⚠️ Here is the issue with AI doing actual work

As I mentioned at the beginning of the year, this would be The year of agents. Not only have we seen leading providers switching their focus to agentic capabilities like computer use, software engineering, and their assistants thinking before answering, but agents have also shown up in the projects we use to do work, a good example being the Notion AI agent announced a few weeks ago.

On the one hand, this is great news: AI is doing actual work, automating tasks for us, freeing us to do other things or at least doing more of the things we were doing. At Mantis, for example, we routinely use AI as coding assistants to draft solutions and review our code. We still have to carefully review what the AI is suggesting, but it does accelerate our development cycle. Ethan Mollick, in his newsletter which I highly recommend, also mentioned how he can now use AI to reproduce results from academic papers, something that would have been infeasible to do for most research work before.
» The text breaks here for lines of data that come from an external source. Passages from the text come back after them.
-- ==== Sys2Proof/Machine/Device.lean ====
section
/-! DEFINITION. The device: host accesses, registers, partitions and their invalidation, power, start, service, the mailbox,
and the RESYNC summary (R5, R222, R326 to R328, R369, R400 to R417). -/

namespace Sys2Proof.Machine

/-! ### Words of the device block (R402, R411, R416) -/

/-- Change the device block. -/
def updDev (f : Device → Device) (s : State) : State := { s with dev := f s.dev }

/-- DEVSTS (R411). -/
def devsts (d : Device) : Word :=
  BitVec.ofNat 64 (d.stage * 2 ^ 60 + d.svc * 2 ^ 58 + b2n d.lock * 2 ^ 57 + d.fail * 2 ^ 48 + d.dieok.toNat * 2 ^ 44 + d.hbmok.toNat * 2 ^ 32)

/-- The power words (R416). -/
def powerWords (d : Device) : List Word :=
  [BitVec.ofNat 64 d.plimset, BitVec.ofNat 64 (plim d), BitVec.ofNat 64 d.pnow, BitVec.ofNat 64 d.icore, BitVec.ofNat 64 d.ipeak,
   BitVec.ofNat 64 d.throt]

/-- The byte of VFMAP for function `fn` from 1 on. -/
def vfByte (s : State) (fn : Nat) : Nat := (SMap.get 0 s.dev.vfmap (fn - 1)).toNat

/-- Is a function an enabled VF? -/
def vfOn (s : State) (fn : Nat) : Bool := decide (1 ≤ fn) && decide (fn ≤ 96) && bitOf (vfByte s fn) 7

/-- The partition of a VF. -/
def vfPart (s : State) (fn : Nat) : Nat := vfByte s fn % 64

/-- Eight bytes of VFMAP from byte `i` on. -/
def vfmapWord (s : State) (i : Nat) : Word := BitVec.ofNat 64 (ofBytes ((upto 8).map fun j => SMap.get 0 s.dev.vfmap (i + j)))

/-- A word of the device block. -/
def blockWord (s : State) (off : Nat) : Word :=
  if off = 0 then devsts s.dev
  else if off = 8 then s.dev.devcap
  else if off = 0x10 then s.dev.apbase
  else if off = 0x18 then BitVec.ofNat 64 s.dev.timectl
  else if 0x100 ≤ off ∧ off < 0x160 then vfmapWord s (off - 0x100)
  else if 0x200 ≤ off ∧ off < 0x230 then nth 0 (powerWords s.dev) ((off - 0x200) / 8)
  else 0

/-! ### Partitions (R403) -/

/-- Resident tasks of a partition. -/
def nres (s : State) (p : Nat) : Nat :=
  (s.tasks.filter fun x => match x.2 with | some t => decide (t.part = p) && decide (t.st ≠ .ready) && decide (t.st ≠ .away) | none => false).length

/-- The queues bound to a partition. -/
def boundQueues (s : State) (p : Nat) : List (Nat × CmdQ) := s.queues.filter fun x => x.2.bind.getLsbD 15 && decide (x.2.bind.toNat % 64 = p)

/-- Word 12: REFW, NSTOP, NRES. -/
def statusWord (s : State) (p : Nat) : Word :=
  BitVec.ofNat 64 (bits (partWord s p 12) 48 16 * 2 ^ 48 + ((boundQueues s p).filter fun x => x.2.state = 2).length % 2 ^ 16 * 2 ^ 32 + nres s p % 2 ^ 32)

/-- A word of a partition entry as it reads. -/
def entryWord (s : State) (p i : Nat) : Word :=
  if i = 12 then statusWord s p
  else if i = 10 then BitVec.ofNat 64 (partWord s p 10 % 2 ^ 63 + b2n (partAt s p).go * 2 ^ 63)
  else if i < 16 then BitVec.ofNat 64 (partWord s p i) else 0

/-- Count a refused write of the host (R222, R328, R401). -/
def countRefused (p : Nat) (s : State) : State :=
  { s with parts := SMap.modify .start s.parts p fun x => { x with w := SMap.modify 0 x.w 12 (bumpField 48) } }

/-- Is a partition locked: has it a resident task or an enabled queue? -/
def partLocked (s : State) (p : Nat) : Bool := decide (nres s p ≠ 0) || (boundQueues s p).any fun x => x.2.d0.getLsbD 0

/-- The skeins of two words. -/
def skeinMask (l h : Nat) : Nat := l + h % 2 ^ 16 * 2 ^ 64

/-- May a partition be enabled: are its skeins its own, and none disabled? -/
def mayEnable (s : State) (p : Nat) : Bool :=
  let mine := skeinMask (partWord s p 1) (partWord s p 2)
  (upto 64).all (fun q => decide (q = p) || !bitOf (partWord s q 0) 63 || decide (mine &&& skeinMask (partWord s q 1) (partWord s q 2) = 0)) &&
    (upto 80).all fun k => !bitOf mine k || !(SMap.get false s.dev.skeinsOff k)

/-- Word 0 as a write leaves it. -/
def entryWord0 (s : State) (p v : Nat) : Nat :=
  let old := partWord s p 0
  let en := if partLocked s p then bitOf old 63 else bitOf v 63 && mayEnable s p
  let agelim := if bits v 48 8 = 0 then bits old 48 8 else bits v 48 8
  let bage := if bits v 32 16 < 16 then bits old 32 16 else bits v 32 16
  b2n en * 2 ^ 63 + agelim * 2 ^ 48 + bage * 2 ^ 32 + v % 16

/-- The writable bits of words 1 to 14 of an entry. -/
def entryMask (i : Nat) : Nat :=
  nth 0 [0, 2 ^ 64 - 1, 0xFFFF, 0xF_FFFF_FFFF_F000, 0x01FF_FFFF_FFFF_FFF8, 0x01FF_FFFF_FF80_0000, 0x01FF_FFFF_FFFF_FF01, 0xFFFF_FFFF,
    0xF_FFFF_FFE0_0000, 0x01FF_FFF0_0000_0000, 0x01FF_FFFF_FFFF_0000, 0xFFFF_FFFF, 0, 0xFF_C000_0000, 0xFF_C000_0000] i

/-- The words that a lock protects whole: SKEINL, SKEINH, PTROOT, DEVVA, TWINOFF, APVA, MEMLO, MEMHI. -/
def lockedWord (i : Nat) : Bool := [1, 2, 3, 5, 8, 9, 13, 14].contains i

/-- Set a word of a partition entry. -/
def setEntry (p i v : Nat) (s : State) : State :=
  { s with parts := SMap.modify .start s.parts p fun x => { x with w := SMap.set 0 x.w i (BitVec.ofNat 64 v) } }

/-- First address of the range that an invalidation names. -/
def invLo (s : State) (p : Nat) : Nat := bits (partWord s p 10) 16 41 * 2 ^ 16
/-- The address past it. -/
def invHi (s : State) (p : Nat) : Nat := invLo s p + bits (partWord s p 11) 0 32 * 2 ^ 16

/-- A write of word 10: INVVA, and with GO = 1 an invalidation, complete at once where INVN is 0 (R405). -/
def writeGo (p : Nat) (v : Word) (s : State) : State :=
  if (partAt s p).go then s
  else
    let s1 := setEntry p 10 (v.toNat &&& entryMask 10) s
    if !v.getLsbD 63 ∨ bits (partWord s1 p 11) 0 32 = 0 then s1
    else clearHandles p (invLo s1 p) (invHi s1 p) { s1 with parts := SMap.modify .start s1.parts p fun x => { x with go := true } }

/-- INVALIDATE_GO (R405). -/
def execInvalidateGo (p : Nat) (v : Word) (s : State) : Host.Outcome State Fault Refusal := .next (if p < 64 then writeGo p v s else s)

/-- Does an access of `n` bytes at an address meet a range? -/
def accessMeets (lo hi : Nat) (va : Word) (n : Nat) : Bool := decide (va.toNat < hi) && decide (lo < va.toNat + n)

/-- Has a strand an access or a TRANS under way in a range? -/
def strandBusyIn (lo hi : Nat) (st : Strand) : Bool :=
  (match st.mem with
    | some m => !m.ready && ((m.reqs.any fun r => accessMeets lo hi r.2.1 r.2.2) || m.image.any fun i => accessMeets lo hi (BitVec.ofNat 64 i.1) ctxBytes)
    | none => false) || st.handles.any fun d => d.killed

/-- Has a record a read under way through a handle of a range? -/
def recBusyIn (lo hi : Nat) (r : Rec) : Bool :=
  r.sent && r.data.isNone && r.handles.any fun h => decide (hBase h.2 < hi) && decide (lo < hBase h.2 + hSize h.2)

/-- Is a block of a range being filled? -/
def blockFillsIn (lo hi : Nat) (b : Block) : Bool := decide (b.st = .filling) && accessMeets lo hi b.va (128 * b.lines)

/-- Is everything over that an invalidation waits for? (R179) -/
def invalidated (s : State) (p : Nat) : Bool :=
  let lo := invLo s p
  let hi := invHi s p
  !(s.posted.any fun w => decide (w.part = p) && accessMeets lo hi w.va w.data.length) &&
    s.spindles.all fun x => decide (x.2.part ≠ p) ||
      ((upto 4).all (fun k => !strandBusyIn lo hi (strandOf x.2 k)) && (upto 16).all (fun b => !blockFillsIn lo hi (blockAt x.2 b)) && (upto 5).all fun q => (queueRecs (queueAt x.2 q)).all fun r => !recBusyIn lo hi r)

/-- INVALIDATION_COMPLETE (R405). -/
def execInvalidationComplete (p : Nat) (s : State) : Host.Outcome State Fault Refusal :=
  .next (if (partAt s p).go ∧ invalidated s p then { s with parts := SMap.modify .start s.parts p fun x => { x with go := false } } else s)

/-- A write of a word of a partition entry (R403). -/
def writeEntry (p i : Nat) (v : Word) (s : State) : State :=
  if i = 0 then setEntry p 0 (entryWord0 s p v.toNat) s
  else if i = 10 then writeGo p v s
  else if i = 12 ∨ 14 < i ∨ (lockedWord i && partLocked s p) ∨ (i = 11 ∧ (partAt s p).go) then s
  else if i = 7 then setEntry p 7 (partWord s p 7 / 2 ^ 32 * 2 ^ 32 + v.toNat % 2 ^ 32) s
  else setEntry p i (v.toNat &&& entryMask i) s

/-- PARTITION_ENTRY_WRITE (R403). -/
def execPartitionEntryWrite (p word : Nat) (v : Word) (s : State) : Host.Outcome State Fault Refusal :=
  .next (if p < 64 then writeEntry p word v s else s)

/-! ### Queue bindings, step groups, ports (R402, R406, R408) -/

/-- A queue binding as a write leaves it: BV stays 0 where a VF is not that of the partition. -/
def bindingWord (s : State) (v : BitVec 16) : BitVec 16 :=
  let fn := bits v.toNat 8 7
  let ok := decide (fn = 0) || (decide (fn ≤ 96) && decide (vfPart s fn = v.toNat % 64))
  if ok then v &&& 0xFF3F else v &&& 0x7F3F

/-- Bind a queue; PRIVQ is for queues of function 0. -/
def bindQueue (q : Nat) (v : BitVec 16) (s : State) : State :=
  if (cmdqAt s q).d0.getLsbD 0 then s
  else
    let b := bindingWord s v
    updCmdq q (fun x => { x with bind := b, d0 := if b.getLsbD 15 && decide (bits b.toNat 8 7 = 0) then x.d0 else x.d0 &&& ~~~(4 : Word) }) s

/-- QUEUE_BINDING_WRITE (R402). -/
def execQueueBindingWrite (q : Nat) (v : BitVec 16) (s : State) : Host.Outcome State Fault Refusal :=
  .next (if q < 1024 then bindQueue q v s else s)

/-- The writable bits of a word of a step-group entry. -/
def groupMask (i : Nat) : Nat := nth 0 [0x803F_FFFF_7FFF_00FF, 0x7FFF, 0x7FFF_7FFF_7FFF_7FFF, 0x7FFF_7FFF_7FFF_7FFF, 0xF_FFFF_FFFF_F000] i

/-- Is a valid step-group entry in use: by a resident task, or by a context? -/
def groupLocked (s : State) (e : Nat) : Bool :=
  let g := bits (groupWord s e 0) 32 16
  bitOf (groupWord s e 0) 63 && ((groupTasks s g).any (fun t => decide (t.st ≠ .away)) || (groupCtx s g).isSome)

/-- May an entry become valid with a word 0? -/
def groupLegal (s : State) (e v : Nat) : Bool :=
  decide (bits v 4 4 ≤ 8) && decide (bits v 0 4 ≤ 5) &&
    !(upto 16).any fun x => decide (x ≠ e) && bitOf (groupWord s x 0) 63 && decide (bits (groupWord s x 0) 32 16 = bits v 32 16)

/-- A write of a word of a step-group entry. -/
def writeGroup (e i : Nat) (v : Word) (s : State) : State :=
  if groupLocked s e then s
  else
    let n := v.toNat &&& groupMask i
    let n1 := if i = 0 ∧ bitOf n 63 ∧ !groupLegal s e n then n % 2 ^ 63 else n
    { s with groups := SMap.modify [] s.groups e fun x => SMap.set 0 x i (BitVec.ofNat 64 n1) }

/-- STEP_GROUP_ENTRY_WRITE (R406). -/
def execStepGroupEntryWrite (e word : Nat) (v : Word) (s : State) : Host.Outcome State Fault Refusal :=
  .next (if e < 16 ∧ word < 8 then writeGroup e word v s else s)

/-! ### Host accesses (R326, R328, R401) -/

/-- Bytes that a read of device physical memory returns; a hole of the address space faults. -/
def readPa (s : State) (pa n : Nat) : Except Nat (List Byte) :=
  match (upto n).find? fun i => !paExists (pa + i) with
  | some i => .error (pa + i)
  | none => .ok (homeBytes s none pa n)

/-- The partitions whose open attempts refuse a byte of a write of the host. -/
def refusingParts (s : State) (pa n : Nat) : List Nat :=
  (((lineStarts pa n).filter (refuses s none)).filterMap fun a => (vpageAt s a).map fun v => groupPart s (ctxAt s v.ctx).grp).eraseDups

/-- Write device physical memory; versioned pages of an open attempt refuse the write, which counts for their partitions (R328). -/
def writePa (pa : Nat) (bs : List Byte) (s : State) : Except Nat State :=
  match (upto bs.length).find? fun i => !paExists (pa + i) with
  | some i => .error (pa + i)
  | none =>
    if refusesAny s none pa bs.length then
      .ok ((refusingParts s pa bs.length).foldl (fun s p => countRefused p s) s)
    else .ok (outsideWrite (hostAgent 0) false none pa bs s)

/-- The virtual address behind an offset of a VF's aperture. -/
def apertureVa (s : State) (p off : Nat) : Nat := bits (partWord s p 9) 36 21 * 2 ^ 36 + off % 2 ^ 36

/-- Read a piece of a page through a VF's aperture: all ones, and a count, where the walk finds nothing. -/
def readAperture (p va n : Nat) (s : State) : List Byte × State :=
  match translate s p va with
  | some x =>
    if x.dev then (devBytes s p (devOff va) n, s)
    else if x.nr then (List.replicate n 0xFF, countRefused p s)
    else (homeBytes s none (x.pa + va % x.size) n, s)
  | none => (List.replicate n 0xFF, countRefused p s)

/-- Write a piece of a page through the aperture of function `fn`. -/
def writeAperture (fn p va : Nat) (bs : List Byte) (s : State) : State :=
  match translate s p va with
  | some x =>
    if x.dev then
      match devStore p (bs.length + 1) (devOff va) bs s with
      | .ok s1 => s1
      | .error _ => countRefused p s
    else if x.nr || !x.wr || refusesAny s none (x.pa + va % x.size) bs.length then countRefused p s
    else outsideWrite (hostAgent fn) false none (x.pa + va % x.size) bs s
  | none => countRefused p s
Here's the catch though: do we trust what AI did to the extent that we will not thoroughly check the process and results? Here's another example — just a few days ago, a project was delayed by a week, so I asked Notion AI to shift resources and tasks by one week and it did 😮 but did it do it correctly? In order to answer that, I need to spend time carefully checking what AI did. Most of the time this saves me time, but there are also times where it would have been quicker or at least as quick to do it manually.

This also lies at the core of why AI is not here to replace jobs but make us more productive. And irrespective of how accurate AI really is, at the end of the day a human is accountable for the work done. The good news is that AI is pulling its weight lately, delivering actual value instead of being a better search engine 💪